The agent template can specify a default KB assignment — new agents created from that template inherit it. That makes fleet-wide KB rotation a single update to the template.

Known limits

KB sync is not real-time. Uploading a new document and immediately asking the agent about it will return “I don’t know” until the next sync runs. Bedrock KBs sync on a configurable interval (often daily for production KBs; on-demand for dev).
Chunk-size is a one-time decision. Rechunking a KB requires a full re-ingestion. Pick a chunking strategy before loading a large corpus.
No cross-KB semantic deduplication. If two KBs both contain the same policy document, retrieval will return duplicates and the model is asked to reconcile.
Retrieval is lexical-and-semantic, not graph-aware. Knowledge-base retrieval can’t answer “which documents cite this one” — that’s a graph question, better served by compiled pages over authored content.

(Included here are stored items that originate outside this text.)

-- ==== Sys2Proof/Laws/KeptSegments.lean ====
section
/-! SUPPORT. The definitions of Machine/Segments.lean keep the queue and the canonical form. -/
set_option Elab.async false
namespace Sys2Proof.Machine

theorem reachRead_kept {s : State} {ti space va n : Nat} : Kept s (reachRead s ti space va n) := by
  unfold reachRead
  refine Kept.foldl ?_ ?_
  · intro x1 x2
    extract_lets page₁
    clear_value page₁
    split
    · refine Kept.ite ?_ ?_
      · exact Kept.refl _
      · exact mapPage_kept
    · exact mapPage_kept
  · exact Kept.refl _

theorem writeSegment_kept {s : State} {g : BuiltSegment} : Kept s (writeSegment s g) := by
  unfold writeSegment
  extract_lets l₁
  clear_value l₁
  exact Kept.trans reachRead_kept writeVa_kept

theorem placeMember_kept {s : State} {b : Batch} {ti space i : Nat} : Kept s (placeMember s b ti space i) := by
  unfold placeMember
  extract_lets s₁ ppn₁
  have k_s₁ : Kept s s₁ := by
    exact mapTo_kept
  clear_value s₁ ppn₁
  split
  · assumption
  · extract_lets l₁
    clear_value l₁
    refine Kept.ite ?_ ?_
    · assumption
    · refine Kept.trans ?_ writeTier_kept
      refine Kept.trans ?_ mapTo_kept
      assumption

theorem loadTilePart_kept {s : State} {b : Batch} {size part n ti : Nat} : Kept s (loadTilePart s b size part n ti) := by
  unfold loadTilePart
  extract_lets ts₁ used₁ base₁ k₁ built₁ commits₁ spaces₁ s₁ s₂ s₃ src₁
  clear_value ts₁ used₁ base₁ k₁ built₁ commits₁ spaces₁
  have k_s₁ : Kept s s₁ := by
    refine Kept.foldl ?_ ?_
    · intro x1 x2
      refine Kept.foldl ?_ ?_
      · intro x3 x4
        exact placeMember_kept
      · exact Kept.refl _
    · exact Kept.refl _
  clear_value s₁
  have k_s₂ : Kept s s₂ := by
    refine Kept.foldl ?_ ?_
    · intro x1 x2
      exact writeSegment_kept
    · assumption
  clear_value s₂
  have k_s₃ : Kept s s₃ := by
    refine Kept.trans ?_ State.modTile_kept
    assumption
  clear_value s₃
  refine Kept.upd ?_
  assumption

theorem loadBatch_kept {s : State} {b : Batch} {n : Nat} : Kept s (loadBatch s b n) := by
  unfold loadBatch
  extract_lets src₁
  split
  · exact Kept.refl _
  · split
    · exact Kept.refl _
    · extract_lets s₁
      have k_s₁ : Kept s s₁ := by
        exact Kept.upd (Kept.refl _)
      clear_value s₁
      split
      · exact Kept.refl _
      · extract_lets s₂
        have k_s₂ : Kept s s₂ := by
          refine Kept.foldl ?_ ?_
          · intro x1 x2
            exact loadTilePart_kept
          · assumption
        clear_value s₂
        refine Kept.foldl ?_ ?_
        · intro x3 x4
          extract_lets a₁
          clear_value a₁
          exact State.setFld_kept
        · assumption

end Sys2Proof.Machine
end

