-- ==== Sys2Proof/Laws/KeptCaps.lean ====
section
/-! SUPPORT. The definitions of Machine/Caps.lean keep the queue and the canonical form. -/
set_option Elab.async false
namespace Sys2Proof.Machine

theorem State.setTh_kept {s : State} {v : Nat} : Kept s (State.setTh s v) := by
  unfold State.setTh
  exact State.setFld_kept

theorem setCap_kept {s : State} {h : Half} {v : Rat} : Kept s (setCap s h v) := by
  unfold setCap
  extract_lets src₁ src₂ src₃
  have k_src₁ : Kept s src₁ := by
    exact State.setFld_kept
  clear_value src₁
  have k_src₃ : Kept s src₃ := by
    exact State.setFld_kept
  clear_value src₃
  split
  · refine Kept.upd ?_
    assumption
  · refine Kept.upd ?_
    assumption

theorem lowerCap_kept {s : State} {h : Half} : Kept s (lowerCap s h) := by
  unfold lowerCap
  extract_lets due₁ s₁ src₁
  clear_value due₁
  have k_s₁ : Kept s s₁ := by
    exact setCap_kept
  clear_value s₁
  refine Kept.ite ?_ ?_
  · refine Kept.upd ?_
    assumption
  · exact Kept.refl _

theorem lowerCaps_kept {s : State} : Kept s (lowerCaps s) := by
  unfold lowerCaps
  exact Kept.trans lowerCap_kept lowerCap_kept

end Sys2Proof.Machine
end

Memory — where authored sources sit relative to memory and compiled pages
Retained Memory — for agent-learned context, distinct from authored documents
Source Routing — how retrieved chunks combine with thread history and recalled memories at turn time
Admin: Knowledge Bases — the operator surface for creating, syncing, and inspecting KBs
Architecture — where KBs fit in the data tier

Under the hood

Backing service. Amazon Bedrock Knowledge Bases. Managed service, provisioned by ThinkWork’s Terraform module.
Vector index. Aurora Postgres + pgvector — no external vector DB. Index rows live in the bedrock_knowledge_base_* tables.
Source storage. S3 bucket per tenant (s3://thinkwork-<stage>-kb-source/), with lifecycle policies per knowledge base.
Embedding model. Configurable per KB; defaults to amazon.titan-embed-text-v2:0 unless overridden in the KB spec.
Retrieval API. bedrock-agent-runtime:Retrieve called from AgentCore during context assembly; results merged into the model’s system prompt via a <knowledge> block.
Sync triggers. Scheduled (via EventBridge) or on-demand (admin “Sync Now” button fires an ingestion job).
Code path. ThinkWork-side orchestration lives under packages/api/src/; the AgentCore-side retrieval integration lives in packages/agentcore-strands/agent-container/.